Boris Povazay on 17 Jun 2018
One more thing to mention: this calculation takes the norm and therefore is not the solution to the question: angle between vectors! - It is rather the angle between unoriented vectors. The solution to the question rather should result in [-180:+180] to distinguish the orientation of the angle. - It is mentioned here.

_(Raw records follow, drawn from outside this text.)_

/-- R289: a QUERY_STATUS frame offered to an engine at rest is answered by the 58 bytes of its STATUS_RESP: the frame's
bytes in as many steps, one step to run it, 58 to send the reply, and the engine is at rest again. The state's code is that of
R100; the error's, of R103, is fixed by QueryStatusCompletes. -/
def Obligations.QueryStatusTransaction : Prop :=
  ∀ (s : State) (seq : U16) (off : U32) (p rest : List Byte), p.length ≤ 1024 → s.Undisturbed → s.Inv →
    s.eng.phase = .scan → s.fbuf = [] → s.env.txReady = true →
    s.env.rx = encode (.queryStatus seq off p) ++ rest →
      let st : Byte := match s.sess.state with
        | .idle => 0#8
        | .waitingStart => 1#8
        | .receiving => 2#8
        | .verifying => 3#8
        | .applying => 4#8
        | .completed => 5#8
        | .error => 6#8
        | .rollback => 7#8
      let reply := encodeFrame 0x87#8 seq s.sess.receivedBytes
        ([st, errorByte s.sess.lastError] ++ bytes32 s.sess.receivedBytes ++
          bytes32 s.sess.totalBytes ++ s.env.runningVer.toList)
      run (16 + p.length + 1 + 58) s = .next
        { s with
          eng := { s.eng with cur := encode (.queryStatus seq off p) }
          env := { s.env with rx := rest }
          out := { s.out with tx := s.out.tx ++ reply } }

/-! ### The whole machine -/

/-- The invariant of Safety.lean is kept by every step (R34, R37, R166, R286). -/
def Obligations.EveryStepKeepsTheInvariant : Prop :=
  ∀ s t : State, s.Inv → step s = .next t → t.Inv

/-- The invariant holds at reset. -/
def Obligations.ResetHasTheInvariant : Prop := State.reset.Inv

/-- R306, R41: a step always has a next state, when the backend answers as it may. -/
def Obligations.NoStepFaults : Prop :=
  ∀ s : State, s.Inv → s.AnswerFits → ∃ t, step s = .next t

/-- R243: the moves of `S.state`; R236: ERROR is entered from IDLE only, by DATA or END. -/
def Obligations.SessionStateMoves : Prop :=
  ∀ s t : State, s.Inv → s.env.rst = false → step s = .next t →
    let a := s.sess.state
    let b := t.sess.state
    b = a ∨
      (a = .idle ∧ b = .error ∧ ∃ i, decode s.eng.cur = .instr i ∧ (i.opcode = .data ∨ i.opcode = .endTransfer)) ∨
      ((a = .idle ∨ a = .error) ∧ b = .receiving) ∨
      ((a = .receiving ∨ a = .verifying ∨ a = .error) ∧ b = .idle) ∨ (a = .receiving ∧ b = .verifying) ∨
      (a = .verifying ∧ b = .completed) ∨
      ((a = .idle ∨ a = .receiving ∨ a = .verifying ∨ a = .error) ∧ b = .rollback)

/-- R24: `S.lastError` changes only with a NACK queued, which carries it and the counters before the step, and with a
successful START. -/
def Obligations.LastErrorChanges : Prop :=
  ∀ s t : State, s.env.rst = false → step s = .next t → t.sess.lastError ≠ s.sess.lastError →
    (∃ seq, t.eng.txq = s.eng.txq ++ encodeFrame 0x82#8 seq s.sess.receivedBytes
      ([errorByte t.sess.lastError] ++ bytes16 s.sess.expectedSequence ++ bytes32 s.sess.receivedBytes)) ∨
    (t.sess.lastError = .noError ∧ t.sess.state = .receiving ∧
      ∃ q seq size fcrc h, s.eng.cont = some ⟨q, .startBegin seq size fcrc⟩ ∧ s.env.bkResp.head? = some (.okHandle h))

/-- R273, R267: what a step may queue: one reply frame of a code the engine emits (never ERROR), or ACK and then PROGRESS;
otherwise the queue stays or loses its first byte. -/
def Obligations.RepliesQueued : Prop :=
  ∀ s t : State, s.env.rst = false → step s = .next t →
    t.eng.txq = s.eng.txq ∨ (∃ b, s.eng.txq = b :: t.eng.txq) ∨
    (∃ code ∈ [0x81#8, 0x82#8, 0x83#8, 0x85#8, 0x87#8], ∃ seq off p,
      t.eng.txq = s.eng.txq ++ encodeFrame code seq off p) ∨
    (∃ seq off p p', t.eng.txq = s.eng.txq ++ encodeFrame 0x81#8 seq off p ++ encodeFrame 0x84#8 seq off p')

/-- R38, R40: the levels of the output ports. R280, R282, R284: a received byte is taken only in SCAN, an answer only with a
request outstanding, a reply byte sent only in TX, and each only at the head; the other inputs are never changed, and the
parameters (R344) neither. -/
def Obligations.PortsMoveOnlyInTheirPhases : Prop :=
  (∀ s : State,
    (s.rxReady = true ↔ s.eng.phase = .scan) ∧ (s.txValid = true ↔ s.eng.phase = .tx) ∧
    (∀ b rest, s.eng.txq = b :: rest → s.txData = some b) ∧
    (∀ q, s.bkReq = some q ↔ s.eng.phase = .exec ∧ ∃ k, s.eng.cont = some ⟨q, k⟩) ∧
    (s.restartReq = true ↔ s.eng.phase = .halt ∧ s.eng.halt = .restart) ∧
    (s.rollbackReq = true ↔ s.eng.phase = .halt ∧ s.eng.halt = .rollback)) ∧
  ∀ s u : State, s.env.rst = false → s.transition = .next u →
    (u.env.rx = s.env.rx ∨ (s.eng.phase = .scan ∧ ∃ b, s.env.rx = b :: u.env.rx)) ∧
    (u.env.bkResp = s.env.bkResp ∨ (s.bkReq ≠ none ∧ ∃ a, s.env.bkResp = a :: u.env.bkResp)) ∧
    (u.out.tx = s.out.tx ∨
      (s.eng.phase = .tx ∧ s.env.txReady = true ∧ ∃ b, s.eng.txq = b :: u.eng.txq ∧ u.out.tx = s.out.tx ++ [b])) ∧
    u.env = { s.env with rx := u.env.rx, bkResp := u.env.bkResp } ∧ u.later = s.later ∧ u.params = s.params

/-- R286, R66: a step issues at most one request; it is then the outstanding one, and none was, or its answer was there. -/
def Obligations.OneRequestAtATime : Prop :=
  ∀ s t : State, s.env.rst = false → step s = .next t →
    t.out.reqs = s.out.reqs ∨
    ∃ q, t.out.reqs = s.out.reqs ++ [q] ∧ t.bkReq = some q ∧ (s.bkReq = none ∨ s.env.bkResp ≠ [])

/-- R26, R203: `S.receivedBytes` changes only by the data length of a write answered `OK`, or to 0; and every write goes to
the running offset, by the open handle, in RECEIVING. -/
def Obligations.WritesFollowTheCount : Prop :=
  ∀ s t : State, s.Inv → s.env.rst = false → step s = .next t →
    (∀ h off d, t.out.reqs = s.out.reqs ++ [.write h off d] →
      off = t.sess.receivedBytes ∧ h = t.sess.handle ∧ t.sess.state = .receiving ∧ t.sess.handleOpen = true ∧
        d.length ≤ 1024) ∧
    (t.sess.receivedBytes = s.sess.receivedBytes ∨ t.sess.receivedBytes = 0 ∨
      ∃ h d, s.bkReq = some (.write h s.sess.receivedBytes d) ∧ s.env.bkResp.head? = some .ok ∧
        t.sess.receivedBytes = s.sess.receivedBytes + BitVec.ofNat 32 d.length)

/-- R70: over any run in which no transfer is begun, the writes issued continue one another from `S.receivedBytes` on:
contiguous, in order, none twice. -/
def Obligations.WritesAreContiguous : Prop :=
  ∀ (n : Nat) (s t : State), s.Inv → s.NeverReset → s.bkReq = none → run n s = .next t →
    (∀ size, .beginUpdate size ∉ t.out.reqs.drop s.out.reqs.length) →
      WritesContinue s.sess.receivedBytes (t.out.reqs.drop s.out.reqs.length)

end
end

-> So how can this be rewritten without loosing the orientation due to the norm?
Jan on 17 Jun 2018
@Boris Povazay: I do not agree. The range of [-180, 180] is meaningful in the 2D case only. In 3D (and higher dimensions) the sign of the angle cannot be defined, because it would depend on the direction of view. You need a third vector to define the direction of view to get the information about the sign. Therefore the answer is correct: In the general case the angle between two vectors is the included angle: 0 <= angle <= 180.

theodore panagos on 29 Oct 2018
Coordinates of two vectors xb,yb and xa,ya .
angle(vector.b,vector.a)=pi/2*((1+sgn(xa))*(1-sgn(ya^2))-(1+sgn(xb))*(1-sgn(yb^2)))
+pi/4*((2+sgn(xa))*sgn(ya)-(2+sgn(xb))*sgn(yb))
+sgn(xa*ya)*atan((abs(xa)-abs(ya))/(abs(xa)+abs(ya)))
-sgn(xb*yb)*atan((abs(xb)-abs(yb))/(abs(xb)+abs(yb)))

Adana Mason on 28 Nov 2019
(a) Find parametric equations for the line of intersection of the planes and (b) find the angle
between the planes. 3𝑥 − 2𝑦 + 𝑧 = 1, 2𝑥 + 𝑦 − 3𝑧 = 3.